Work to be completed
Only the lines from the start of the data through the one containing "theorem rackOff_fallen (s" belong in your answer; return them exactly.

Record set
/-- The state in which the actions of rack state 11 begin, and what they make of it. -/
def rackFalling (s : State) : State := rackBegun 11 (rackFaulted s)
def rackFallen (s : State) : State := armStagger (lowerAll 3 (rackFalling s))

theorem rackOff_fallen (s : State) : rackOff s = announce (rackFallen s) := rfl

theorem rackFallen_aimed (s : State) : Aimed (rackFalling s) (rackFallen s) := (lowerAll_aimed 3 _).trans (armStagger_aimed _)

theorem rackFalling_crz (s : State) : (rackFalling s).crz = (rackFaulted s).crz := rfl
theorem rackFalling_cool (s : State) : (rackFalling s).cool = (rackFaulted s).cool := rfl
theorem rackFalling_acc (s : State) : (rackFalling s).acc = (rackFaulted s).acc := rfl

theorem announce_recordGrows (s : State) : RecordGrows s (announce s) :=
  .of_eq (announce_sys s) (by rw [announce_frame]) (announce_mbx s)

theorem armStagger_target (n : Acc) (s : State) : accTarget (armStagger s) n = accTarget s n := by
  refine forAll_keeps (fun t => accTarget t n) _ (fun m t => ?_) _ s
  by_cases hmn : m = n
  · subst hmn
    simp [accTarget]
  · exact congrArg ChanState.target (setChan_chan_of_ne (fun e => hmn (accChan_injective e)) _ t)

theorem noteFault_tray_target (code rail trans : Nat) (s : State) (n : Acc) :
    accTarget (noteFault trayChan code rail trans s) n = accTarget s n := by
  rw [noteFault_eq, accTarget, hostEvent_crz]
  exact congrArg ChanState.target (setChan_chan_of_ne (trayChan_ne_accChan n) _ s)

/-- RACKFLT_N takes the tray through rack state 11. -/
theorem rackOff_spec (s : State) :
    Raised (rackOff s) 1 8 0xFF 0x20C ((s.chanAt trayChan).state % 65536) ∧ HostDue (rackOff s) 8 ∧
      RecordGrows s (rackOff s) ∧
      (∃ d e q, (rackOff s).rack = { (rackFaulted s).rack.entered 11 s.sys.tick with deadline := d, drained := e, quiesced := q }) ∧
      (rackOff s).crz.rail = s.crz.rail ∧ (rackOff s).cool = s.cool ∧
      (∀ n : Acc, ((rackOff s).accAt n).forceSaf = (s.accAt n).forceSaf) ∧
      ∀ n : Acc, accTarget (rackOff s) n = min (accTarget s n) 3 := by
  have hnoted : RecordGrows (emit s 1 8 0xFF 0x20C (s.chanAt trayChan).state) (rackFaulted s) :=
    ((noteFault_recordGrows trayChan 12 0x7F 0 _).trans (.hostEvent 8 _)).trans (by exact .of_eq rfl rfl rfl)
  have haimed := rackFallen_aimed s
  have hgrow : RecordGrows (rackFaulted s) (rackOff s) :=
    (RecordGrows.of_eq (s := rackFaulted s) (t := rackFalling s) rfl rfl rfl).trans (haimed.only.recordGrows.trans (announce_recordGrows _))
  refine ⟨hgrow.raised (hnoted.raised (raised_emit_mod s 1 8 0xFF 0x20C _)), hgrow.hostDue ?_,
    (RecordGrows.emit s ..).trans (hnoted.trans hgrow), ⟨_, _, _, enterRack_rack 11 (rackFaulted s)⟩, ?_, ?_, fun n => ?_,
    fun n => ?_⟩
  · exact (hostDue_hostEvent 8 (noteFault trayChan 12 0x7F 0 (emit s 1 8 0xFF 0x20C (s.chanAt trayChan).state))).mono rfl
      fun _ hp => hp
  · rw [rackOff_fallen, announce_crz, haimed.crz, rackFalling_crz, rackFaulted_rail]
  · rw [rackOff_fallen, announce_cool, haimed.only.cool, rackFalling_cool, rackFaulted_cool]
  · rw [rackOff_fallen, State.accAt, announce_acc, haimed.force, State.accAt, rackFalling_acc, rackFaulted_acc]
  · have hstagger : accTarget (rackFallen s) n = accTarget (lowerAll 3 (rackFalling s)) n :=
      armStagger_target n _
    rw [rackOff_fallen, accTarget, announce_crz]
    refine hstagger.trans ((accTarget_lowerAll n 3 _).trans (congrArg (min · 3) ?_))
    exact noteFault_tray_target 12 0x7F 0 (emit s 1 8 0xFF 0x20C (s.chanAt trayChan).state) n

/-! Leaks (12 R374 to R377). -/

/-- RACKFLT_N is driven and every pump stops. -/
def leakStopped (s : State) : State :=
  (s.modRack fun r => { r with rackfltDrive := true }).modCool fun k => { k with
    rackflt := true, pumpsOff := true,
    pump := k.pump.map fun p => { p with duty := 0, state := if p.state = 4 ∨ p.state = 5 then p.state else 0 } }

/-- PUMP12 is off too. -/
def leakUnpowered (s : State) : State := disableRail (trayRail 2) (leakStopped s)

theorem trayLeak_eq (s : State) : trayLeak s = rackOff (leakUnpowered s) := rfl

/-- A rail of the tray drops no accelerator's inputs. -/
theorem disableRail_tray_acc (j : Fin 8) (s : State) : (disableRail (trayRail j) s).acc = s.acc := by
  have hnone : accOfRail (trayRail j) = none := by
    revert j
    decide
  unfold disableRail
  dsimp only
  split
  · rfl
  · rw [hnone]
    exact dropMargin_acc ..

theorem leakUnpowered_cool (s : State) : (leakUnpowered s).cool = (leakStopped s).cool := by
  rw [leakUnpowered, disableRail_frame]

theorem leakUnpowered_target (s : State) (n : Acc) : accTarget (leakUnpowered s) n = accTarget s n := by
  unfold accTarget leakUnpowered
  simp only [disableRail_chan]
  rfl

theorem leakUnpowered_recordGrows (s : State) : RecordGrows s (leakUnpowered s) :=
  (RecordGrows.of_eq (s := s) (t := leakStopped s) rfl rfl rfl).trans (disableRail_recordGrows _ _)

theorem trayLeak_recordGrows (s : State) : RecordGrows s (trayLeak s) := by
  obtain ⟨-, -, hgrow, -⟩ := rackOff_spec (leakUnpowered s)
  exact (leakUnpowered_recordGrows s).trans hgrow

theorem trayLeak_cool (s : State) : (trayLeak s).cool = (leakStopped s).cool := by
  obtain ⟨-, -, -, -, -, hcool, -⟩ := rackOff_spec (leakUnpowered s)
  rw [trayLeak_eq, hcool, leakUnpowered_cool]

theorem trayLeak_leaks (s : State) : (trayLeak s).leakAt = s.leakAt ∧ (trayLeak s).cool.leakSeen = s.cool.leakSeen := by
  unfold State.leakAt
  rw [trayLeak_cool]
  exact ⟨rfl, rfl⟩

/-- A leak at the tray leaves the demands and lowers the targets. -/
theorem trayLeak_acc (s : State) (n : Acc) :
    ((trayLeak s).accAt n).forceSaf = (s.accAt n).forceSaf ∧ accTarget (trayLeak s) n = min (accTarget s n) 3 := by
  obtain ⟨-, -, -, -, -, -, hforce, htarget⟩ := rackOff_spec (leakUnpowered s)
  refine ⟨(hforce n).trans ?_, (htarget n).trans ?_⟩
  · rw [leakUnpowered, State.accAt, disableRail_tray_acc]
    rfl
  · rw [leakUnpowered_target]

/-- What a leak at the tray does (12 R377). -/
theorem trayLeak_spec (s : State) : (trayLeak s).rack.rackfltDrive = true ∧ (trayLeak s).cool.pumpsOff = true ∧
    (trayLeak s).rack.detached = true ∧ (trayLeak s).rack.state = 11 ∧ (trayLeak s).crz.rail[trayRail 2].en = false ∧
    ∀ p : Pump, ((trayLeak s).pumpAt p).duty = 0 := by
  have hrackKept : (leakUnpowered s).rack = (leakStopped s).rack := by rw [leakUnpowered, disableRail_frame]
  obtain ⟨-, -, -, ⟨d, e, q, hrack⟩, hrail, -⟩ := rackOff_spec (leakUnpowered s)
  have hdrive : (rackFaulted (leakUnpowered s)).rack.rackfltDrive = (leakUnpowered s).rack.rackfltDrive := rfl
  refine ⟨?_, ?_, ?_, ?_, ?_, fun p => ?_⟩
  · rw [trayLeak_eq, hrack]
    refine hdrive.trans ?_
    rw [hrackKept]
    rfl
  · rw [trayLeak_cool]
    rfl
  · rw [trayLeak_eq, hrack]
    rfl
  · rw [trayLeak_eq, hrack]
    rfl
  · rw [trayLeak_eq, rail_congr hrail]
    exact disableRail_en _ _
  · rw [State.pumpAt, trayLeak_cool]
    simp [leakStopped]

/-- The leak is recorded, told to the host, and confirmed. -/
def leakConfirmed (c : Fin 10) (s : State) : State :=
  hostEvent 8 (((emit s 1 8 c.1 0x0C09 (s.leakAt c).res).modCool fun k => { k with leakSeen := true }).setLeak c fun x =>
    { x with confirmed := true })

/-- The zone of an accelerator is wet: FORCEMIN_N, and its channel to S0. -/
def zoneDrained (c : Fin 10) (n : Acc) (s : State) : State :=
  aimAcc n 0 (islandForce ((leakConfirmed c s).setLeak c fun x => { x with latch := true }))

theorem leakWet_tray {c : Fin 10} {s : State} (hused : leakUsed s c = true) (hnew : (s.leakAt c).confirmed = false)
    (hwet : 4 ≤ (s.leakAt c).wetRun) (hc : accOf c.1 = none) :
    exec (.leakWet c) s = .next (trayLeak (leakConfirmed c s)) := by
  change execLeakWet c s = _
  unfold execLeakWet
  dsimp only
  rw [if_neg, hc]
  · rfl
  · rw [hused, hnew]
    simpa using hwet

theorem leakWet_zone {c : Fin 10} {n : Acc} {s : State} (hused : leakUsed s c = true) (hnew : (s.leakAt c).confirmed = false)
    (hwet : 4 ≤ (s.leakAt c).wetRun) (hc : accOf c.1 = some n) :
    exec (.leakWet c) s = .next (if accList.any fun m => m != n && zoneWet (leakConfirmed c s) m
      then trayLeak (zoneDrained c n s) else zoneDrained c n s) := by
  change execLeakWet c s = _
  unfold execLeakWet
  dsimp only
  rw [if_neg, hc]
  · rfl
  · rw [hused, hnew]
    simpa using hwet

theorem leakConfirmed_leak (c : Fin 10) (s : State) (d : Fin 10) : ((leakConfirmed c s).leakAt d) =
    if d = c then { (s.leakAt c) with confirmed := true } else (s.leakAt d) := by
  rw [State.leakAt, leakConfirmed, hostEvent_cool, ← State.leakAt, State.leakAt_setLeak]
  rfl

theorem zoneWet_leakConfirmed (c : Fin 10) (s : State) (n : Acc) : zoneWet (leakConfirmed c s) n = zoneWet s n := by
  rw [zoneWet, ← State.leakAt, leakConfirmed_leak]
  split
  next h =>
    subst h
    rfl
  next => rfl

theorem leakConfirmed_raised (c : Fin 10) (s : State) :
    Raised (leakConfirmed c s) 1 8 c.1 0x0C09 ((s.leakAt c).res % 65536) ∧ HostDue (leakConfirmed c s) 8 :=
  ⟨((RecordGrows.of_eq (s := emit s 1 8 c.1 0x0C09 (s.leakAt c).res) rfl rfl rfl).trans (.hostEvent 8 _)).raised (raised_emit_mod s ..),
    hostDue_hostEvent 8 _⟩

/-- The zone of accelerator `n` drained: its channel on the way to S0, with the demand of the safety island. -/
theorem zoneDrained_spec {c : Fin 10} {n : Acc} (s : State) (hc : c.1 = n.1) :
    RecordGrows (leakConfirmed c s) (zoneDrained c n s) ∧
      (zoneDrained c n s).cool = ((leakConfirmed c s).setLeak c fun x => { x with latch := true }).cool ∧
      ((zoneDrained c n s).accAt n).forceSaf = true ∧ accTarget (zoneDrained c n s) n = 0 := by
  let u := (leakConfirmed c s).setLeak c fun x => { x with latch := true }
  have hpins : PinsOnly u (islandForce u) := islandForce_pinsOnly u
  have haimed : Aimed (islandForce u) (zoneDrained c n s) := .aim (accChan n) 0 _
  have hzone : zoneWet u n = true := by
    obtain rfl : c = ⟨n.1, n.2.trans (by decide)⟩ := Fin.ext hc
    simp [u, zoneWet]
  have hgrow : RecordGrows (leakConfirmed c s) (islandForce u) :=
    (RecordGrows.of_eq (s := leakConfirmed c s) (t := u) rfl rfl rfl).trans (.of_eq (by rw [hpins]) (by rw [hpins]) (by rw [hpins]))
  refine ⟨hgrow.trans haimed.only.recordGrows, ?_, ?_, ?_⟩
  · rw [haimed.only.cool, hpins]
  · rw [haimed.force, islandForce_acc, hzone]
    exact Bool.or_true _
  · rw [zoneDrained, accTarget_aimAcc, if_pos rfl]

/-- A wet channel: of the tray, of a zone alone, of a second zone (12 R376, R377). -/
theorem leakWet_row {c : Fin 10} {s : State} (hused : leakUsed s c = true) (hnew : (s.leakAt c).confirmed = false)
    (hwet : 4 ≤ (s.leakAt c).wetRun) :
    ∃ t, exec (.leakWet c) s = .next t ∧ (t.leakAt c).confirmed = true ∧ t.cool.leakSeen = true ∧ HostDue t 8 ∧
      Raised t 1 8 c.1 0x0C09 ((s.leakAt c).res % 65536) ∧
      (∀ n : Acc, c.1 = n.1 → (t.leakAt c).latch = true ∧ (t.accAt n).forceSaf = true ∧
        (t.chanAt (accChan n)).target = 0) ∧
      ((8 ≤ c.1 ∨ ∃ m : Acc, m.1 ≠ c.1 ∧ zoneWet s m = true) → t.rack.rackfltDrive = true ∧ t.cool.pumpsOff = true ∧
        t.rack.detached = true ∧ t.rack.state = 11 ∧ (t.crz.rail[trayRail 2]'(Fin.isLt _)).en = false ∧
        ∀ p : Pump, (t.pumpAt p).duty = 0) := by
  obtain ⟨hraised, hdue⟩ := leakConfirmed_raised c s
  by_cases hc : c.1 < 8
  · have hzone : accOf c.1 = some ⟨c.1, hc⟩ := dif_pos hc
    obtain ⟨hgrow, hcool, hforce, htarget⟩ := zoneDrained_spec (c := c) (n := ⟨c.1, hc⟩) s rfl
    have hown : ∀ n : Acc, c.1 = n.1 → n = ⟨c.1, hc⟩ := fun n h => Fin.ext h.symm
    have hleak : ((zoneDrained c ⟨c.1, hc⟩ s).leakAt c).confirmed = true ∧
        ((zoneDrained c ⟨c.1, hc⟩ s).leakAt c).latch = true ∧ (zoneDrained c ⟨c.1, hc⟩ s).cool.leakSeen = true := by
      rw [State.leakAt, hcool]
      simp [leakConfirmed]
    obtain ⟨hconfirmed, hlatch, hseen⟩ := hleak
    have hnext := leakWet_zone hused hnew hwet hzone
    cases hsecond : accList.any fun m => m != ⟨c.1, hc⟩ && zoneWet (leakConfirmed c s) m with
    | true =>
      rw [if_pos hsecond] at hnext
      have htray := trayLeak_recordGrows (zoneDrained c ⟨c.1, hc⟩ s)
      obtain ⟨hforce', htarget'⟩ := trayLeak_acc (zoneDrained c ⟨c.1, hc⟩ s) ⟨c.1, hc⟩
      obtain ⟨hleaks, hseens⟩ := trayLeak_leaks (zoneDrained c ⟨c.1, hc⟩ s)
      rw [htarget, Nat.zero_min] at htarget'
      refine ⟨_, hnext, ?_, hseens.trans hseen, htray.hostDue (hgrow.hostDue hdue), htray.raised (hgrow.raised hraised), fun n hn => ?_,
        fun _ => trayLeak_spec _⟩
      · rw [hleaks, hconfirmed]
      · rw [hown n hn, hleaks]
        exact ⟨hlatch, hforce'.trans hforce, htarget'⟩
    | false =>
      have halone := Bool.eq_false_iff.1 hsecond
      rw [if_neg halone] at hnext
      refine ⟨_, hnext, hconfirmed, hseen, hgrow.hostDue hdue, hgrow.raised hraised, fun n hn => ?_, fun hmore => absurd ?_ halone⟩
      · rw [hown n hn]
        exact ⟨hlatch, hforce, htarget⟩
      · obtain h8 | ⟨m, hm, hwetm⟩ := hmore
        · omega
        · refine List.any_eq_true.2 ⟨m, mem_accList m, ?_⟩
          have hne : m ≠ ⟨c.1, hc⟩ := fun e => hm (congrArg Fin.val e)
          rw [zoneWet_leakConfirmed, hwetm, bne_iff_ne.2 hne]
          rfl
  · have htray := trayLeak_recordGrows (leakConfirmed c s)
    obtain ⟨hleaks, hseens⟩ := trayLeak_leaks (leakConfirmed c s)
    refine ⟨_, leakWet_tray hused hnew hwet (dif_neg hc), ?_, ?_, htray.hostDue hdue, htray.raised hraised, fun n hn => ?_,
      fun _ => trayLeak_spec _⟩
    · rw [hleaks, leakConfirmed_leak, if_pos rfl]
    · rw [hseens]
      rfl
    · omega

Result of the task
/-- The state in which the actions of rack state 11 begin, and what they make of it. -/
def rackFalling (s : State) : State := rackBegun 11 (rackFaulted s)
def rackFallen (s : State) : State := armStagger (lowerAll 3 (rackFalling s))

theorem rackOff_fallen (s : State) : rackOff s = announce (rackFallen s) := rfl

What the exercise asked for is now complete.